• _Task brief_
Examine the material below. Gather every line in which the string "pinSet" appears.

• _Available data_
· · · ·
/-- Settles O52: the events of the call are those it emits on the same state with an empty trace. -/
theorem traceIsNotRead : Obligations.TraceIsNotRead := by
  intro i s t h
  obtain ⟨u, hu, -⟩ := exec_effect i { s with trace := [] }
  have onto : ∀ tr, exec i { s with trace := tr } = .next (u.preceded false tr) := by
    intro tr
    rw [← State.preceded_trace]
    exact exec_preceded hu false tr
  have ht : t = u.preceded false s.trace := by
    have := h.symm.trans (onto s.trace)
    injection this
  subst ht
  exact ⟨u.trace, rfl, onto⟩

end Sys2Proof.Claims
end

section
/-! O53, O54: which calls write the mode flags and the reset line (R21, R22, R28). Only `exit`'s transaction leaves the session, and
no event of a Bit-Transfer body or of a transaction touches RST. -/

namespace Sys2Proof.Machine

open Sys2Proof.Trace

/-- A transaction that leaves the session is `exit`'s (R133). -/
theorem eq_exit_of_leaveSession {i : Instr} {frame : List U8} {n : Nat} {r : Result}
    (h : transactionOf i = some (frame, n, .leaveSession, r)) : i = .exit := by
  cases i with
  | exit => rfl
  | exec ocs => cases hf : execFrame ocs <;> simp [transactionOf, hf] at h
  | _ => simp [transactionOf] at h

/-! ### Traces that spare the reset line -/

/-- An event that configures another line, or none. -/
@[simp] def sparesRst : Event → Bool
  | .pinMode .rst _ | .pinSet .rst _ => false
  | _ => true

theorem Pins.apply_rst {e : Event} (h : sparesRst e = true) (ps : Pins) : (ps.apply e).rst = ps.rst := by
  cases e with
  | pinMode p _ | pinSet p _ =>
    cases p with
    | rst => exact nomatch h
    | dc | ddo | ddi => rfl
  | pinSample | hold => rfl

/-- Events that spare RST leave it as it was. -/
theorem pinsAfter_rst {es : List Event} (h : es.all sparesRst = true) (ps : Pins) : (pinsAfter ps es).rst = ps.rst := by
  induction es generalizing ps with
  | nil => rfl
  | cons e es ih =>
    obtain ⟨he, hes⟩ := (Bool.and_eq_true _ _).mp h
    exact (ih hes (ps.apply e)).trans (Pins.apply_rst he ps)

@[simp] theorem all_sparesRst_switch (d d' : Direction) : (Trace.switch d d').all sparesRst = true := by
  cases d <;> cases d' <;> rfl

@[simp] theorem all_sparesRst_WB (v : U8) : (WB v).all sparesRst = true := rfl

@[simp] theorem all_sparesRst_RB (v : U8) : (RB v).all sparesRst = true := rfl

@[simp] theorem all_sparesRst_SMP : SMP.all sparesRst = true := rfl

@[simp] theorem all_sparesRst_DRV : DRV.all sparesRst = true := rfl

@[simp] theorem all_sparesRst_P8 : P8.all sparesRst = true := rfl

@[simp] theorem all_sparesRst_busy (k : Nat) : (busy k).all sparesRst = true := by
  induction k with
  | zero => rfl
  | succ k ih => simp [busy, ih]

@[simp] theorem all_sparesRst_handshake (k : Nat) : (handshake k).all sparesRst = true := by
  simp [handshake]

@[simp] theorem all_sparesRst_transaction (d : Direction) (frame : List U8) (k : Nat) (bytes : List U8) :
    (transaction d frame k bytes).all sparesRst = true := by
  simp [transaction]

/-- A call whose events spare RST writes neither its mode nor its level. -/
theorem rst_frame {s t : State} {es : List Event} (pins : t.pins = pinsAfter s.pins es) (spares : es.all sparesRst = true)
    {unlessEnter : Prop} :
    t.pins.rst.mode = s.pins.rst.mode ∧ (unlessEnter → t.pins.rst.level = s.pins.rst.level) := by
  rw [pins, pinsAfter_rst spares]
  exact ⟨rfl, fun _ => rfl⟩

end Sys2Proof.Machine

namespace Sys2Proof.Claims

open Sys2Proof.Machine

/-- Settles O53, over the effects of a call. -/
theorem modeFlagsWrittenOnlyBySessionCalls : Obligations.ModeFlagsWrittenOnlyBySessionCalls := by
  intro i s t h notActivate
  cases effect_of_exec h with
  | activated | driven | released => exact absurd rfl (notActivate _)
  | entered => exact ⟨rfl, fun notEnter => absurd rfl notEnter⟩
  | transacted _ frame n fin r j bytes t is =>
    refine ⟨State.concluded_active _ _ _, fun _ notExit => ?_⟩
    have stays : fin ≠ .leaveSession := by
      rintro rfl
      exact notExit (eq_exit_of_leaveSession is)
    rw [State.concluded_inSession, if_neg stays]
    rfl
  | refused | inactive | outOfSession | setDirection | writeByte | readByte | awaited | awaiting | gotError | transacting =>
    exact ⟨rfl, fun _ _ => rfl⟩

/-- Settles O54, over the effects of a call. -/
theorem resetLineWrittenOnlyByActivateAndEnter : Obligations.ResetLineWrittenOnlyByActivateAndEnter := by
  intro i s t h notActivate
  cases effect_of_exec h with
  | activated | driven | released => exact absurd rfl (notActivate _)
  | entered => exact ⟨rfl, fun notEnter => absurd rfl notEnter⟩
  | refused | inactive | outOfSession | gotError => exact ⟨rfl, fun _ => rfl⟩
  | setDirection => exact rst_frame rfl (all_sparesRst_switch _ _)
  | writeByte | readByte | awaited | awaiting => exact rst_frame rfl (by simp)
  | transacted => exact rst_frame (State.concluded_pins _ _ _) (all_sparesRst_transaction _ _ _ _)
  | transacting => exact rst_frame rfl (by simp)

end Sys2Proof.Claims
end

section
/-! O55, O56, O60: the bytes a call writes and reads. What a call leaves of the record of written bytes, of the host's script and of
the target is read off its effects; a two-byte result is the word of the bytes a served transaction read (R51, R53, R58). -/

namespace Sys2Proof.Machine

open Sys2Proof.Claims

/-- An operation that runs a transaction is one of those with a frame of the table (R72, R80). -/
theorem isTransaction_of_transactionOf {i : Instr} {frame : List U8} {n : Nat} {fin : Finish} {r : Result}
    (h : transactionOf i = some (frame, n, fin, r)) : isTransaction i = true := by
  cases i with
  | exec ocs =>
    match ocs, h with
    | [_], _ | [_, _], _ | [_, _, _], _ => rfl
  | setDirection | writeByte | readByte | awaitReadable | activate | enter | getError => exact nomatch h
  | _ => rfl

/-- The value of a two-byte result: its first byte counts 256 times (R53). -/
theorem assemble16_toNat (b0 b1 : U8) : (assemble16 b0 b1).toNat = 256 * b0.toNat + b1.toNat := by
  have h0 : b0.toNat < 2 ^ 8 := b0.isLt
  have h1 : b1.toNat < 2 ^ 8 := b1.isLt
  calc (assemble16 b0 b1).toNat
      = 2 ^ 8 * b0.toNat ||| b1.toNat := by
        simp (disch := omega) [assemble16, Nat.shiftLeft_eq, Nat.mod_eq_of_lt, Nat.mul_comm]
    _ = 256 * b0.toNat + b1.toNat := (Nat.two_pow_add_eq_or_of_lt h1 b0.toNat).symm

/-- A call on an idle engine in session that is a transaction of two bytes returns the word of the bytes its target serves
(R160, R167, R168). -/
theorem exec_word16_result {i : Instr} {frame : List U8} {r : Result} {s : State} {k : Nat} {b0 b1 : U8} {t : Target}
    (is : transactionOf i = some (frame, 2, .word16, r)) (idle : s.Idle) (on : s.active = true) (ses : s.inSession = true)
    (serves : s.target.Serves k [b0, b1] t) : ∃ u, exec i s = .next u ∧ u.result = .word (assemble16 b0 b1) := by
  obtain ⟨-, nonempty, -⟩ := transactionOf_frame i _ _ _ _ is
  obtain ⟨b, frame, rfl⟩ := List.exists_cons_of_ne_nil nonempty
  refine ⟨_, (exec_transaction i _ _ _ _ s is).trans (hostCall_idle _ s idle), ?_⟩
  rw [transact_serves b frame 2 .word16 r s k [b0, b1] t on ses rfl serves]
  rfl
· · · ·
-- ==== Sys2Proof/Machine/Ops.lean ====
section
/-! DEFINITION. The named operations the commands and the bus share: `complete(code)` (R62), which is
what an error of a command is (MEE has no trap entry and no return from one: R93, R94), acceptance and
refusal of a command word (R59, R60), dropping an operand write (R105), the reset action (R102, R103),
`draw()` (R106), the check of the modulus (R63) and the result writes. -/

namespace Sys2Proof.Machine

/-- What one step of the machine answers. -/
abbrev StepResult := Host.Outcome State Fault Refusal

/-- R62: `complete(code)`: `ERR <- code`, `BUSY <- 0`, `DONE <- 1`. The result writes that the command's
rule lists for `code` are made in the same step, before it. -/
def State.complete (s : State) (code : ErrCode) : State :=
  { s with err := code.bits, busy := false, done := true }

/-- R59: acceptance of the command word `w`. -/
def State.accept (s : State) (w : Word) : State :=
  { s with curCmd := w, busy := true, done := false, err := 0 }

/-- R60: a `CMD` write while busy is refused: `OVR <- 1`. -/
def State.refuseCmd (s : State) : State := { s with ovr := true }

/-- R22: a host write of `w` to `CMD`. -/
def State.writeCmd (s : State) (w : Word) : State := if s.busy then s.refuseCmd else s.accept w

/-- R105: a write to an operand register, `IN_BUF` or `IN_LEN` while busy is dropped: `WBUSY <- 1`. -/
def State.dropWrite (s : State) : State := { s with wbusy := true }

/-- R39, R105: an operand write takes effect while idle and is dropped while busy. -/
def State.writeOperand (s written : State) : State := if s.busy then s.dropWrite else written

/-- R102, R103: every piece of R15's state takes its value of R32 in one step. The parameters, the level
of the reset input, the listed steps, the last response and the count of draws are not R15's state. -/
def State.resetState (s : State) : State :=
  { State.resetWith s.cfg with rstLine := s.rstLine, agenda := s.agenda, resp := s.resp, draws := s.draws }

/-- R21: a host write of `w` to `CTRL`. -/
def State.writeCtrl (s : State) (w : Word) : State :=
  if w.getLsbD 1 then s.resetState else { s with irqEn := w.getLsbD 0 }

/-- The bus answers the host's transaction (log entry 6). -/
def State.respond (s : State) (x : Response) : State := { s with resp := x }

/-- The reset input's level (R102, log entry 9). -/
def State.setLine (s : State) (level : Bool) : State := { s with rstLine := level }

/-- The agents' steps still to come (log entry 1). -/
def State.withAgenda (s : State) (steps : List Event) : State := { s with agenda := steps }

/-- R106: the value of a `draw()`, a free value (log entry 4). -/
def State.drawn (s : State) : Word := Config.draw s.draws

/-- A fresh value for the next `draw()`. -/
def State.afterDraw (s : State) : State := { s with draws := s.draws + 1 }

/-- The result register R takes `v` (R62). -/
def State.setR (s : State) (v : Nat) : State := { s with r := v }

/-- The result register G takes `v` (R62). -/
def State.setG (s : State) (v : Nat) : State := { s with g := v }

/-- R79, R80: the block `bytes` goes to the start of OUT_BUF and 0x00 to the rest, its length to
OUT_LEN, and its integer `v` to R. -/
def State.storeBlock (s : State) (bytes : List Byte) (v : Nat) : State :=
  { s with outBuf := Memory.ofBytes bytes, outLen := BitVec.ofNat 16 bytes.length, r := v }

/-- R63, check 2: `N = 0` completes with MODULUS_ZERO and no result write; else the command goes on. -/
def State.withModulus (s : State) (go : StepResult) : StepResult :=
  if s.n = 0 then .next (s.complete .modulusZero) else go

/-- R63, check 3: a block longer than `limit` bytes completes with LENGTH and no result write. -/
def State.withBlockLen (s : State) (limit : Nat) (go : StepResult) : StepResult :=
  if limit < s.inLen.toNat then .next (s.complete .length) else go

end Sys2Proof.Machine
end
· · · ·
• _Task output_
  | .pinMode .rst _ | .pinSet .rst _ => false
  | pinMode p _ | pinSet p _ =>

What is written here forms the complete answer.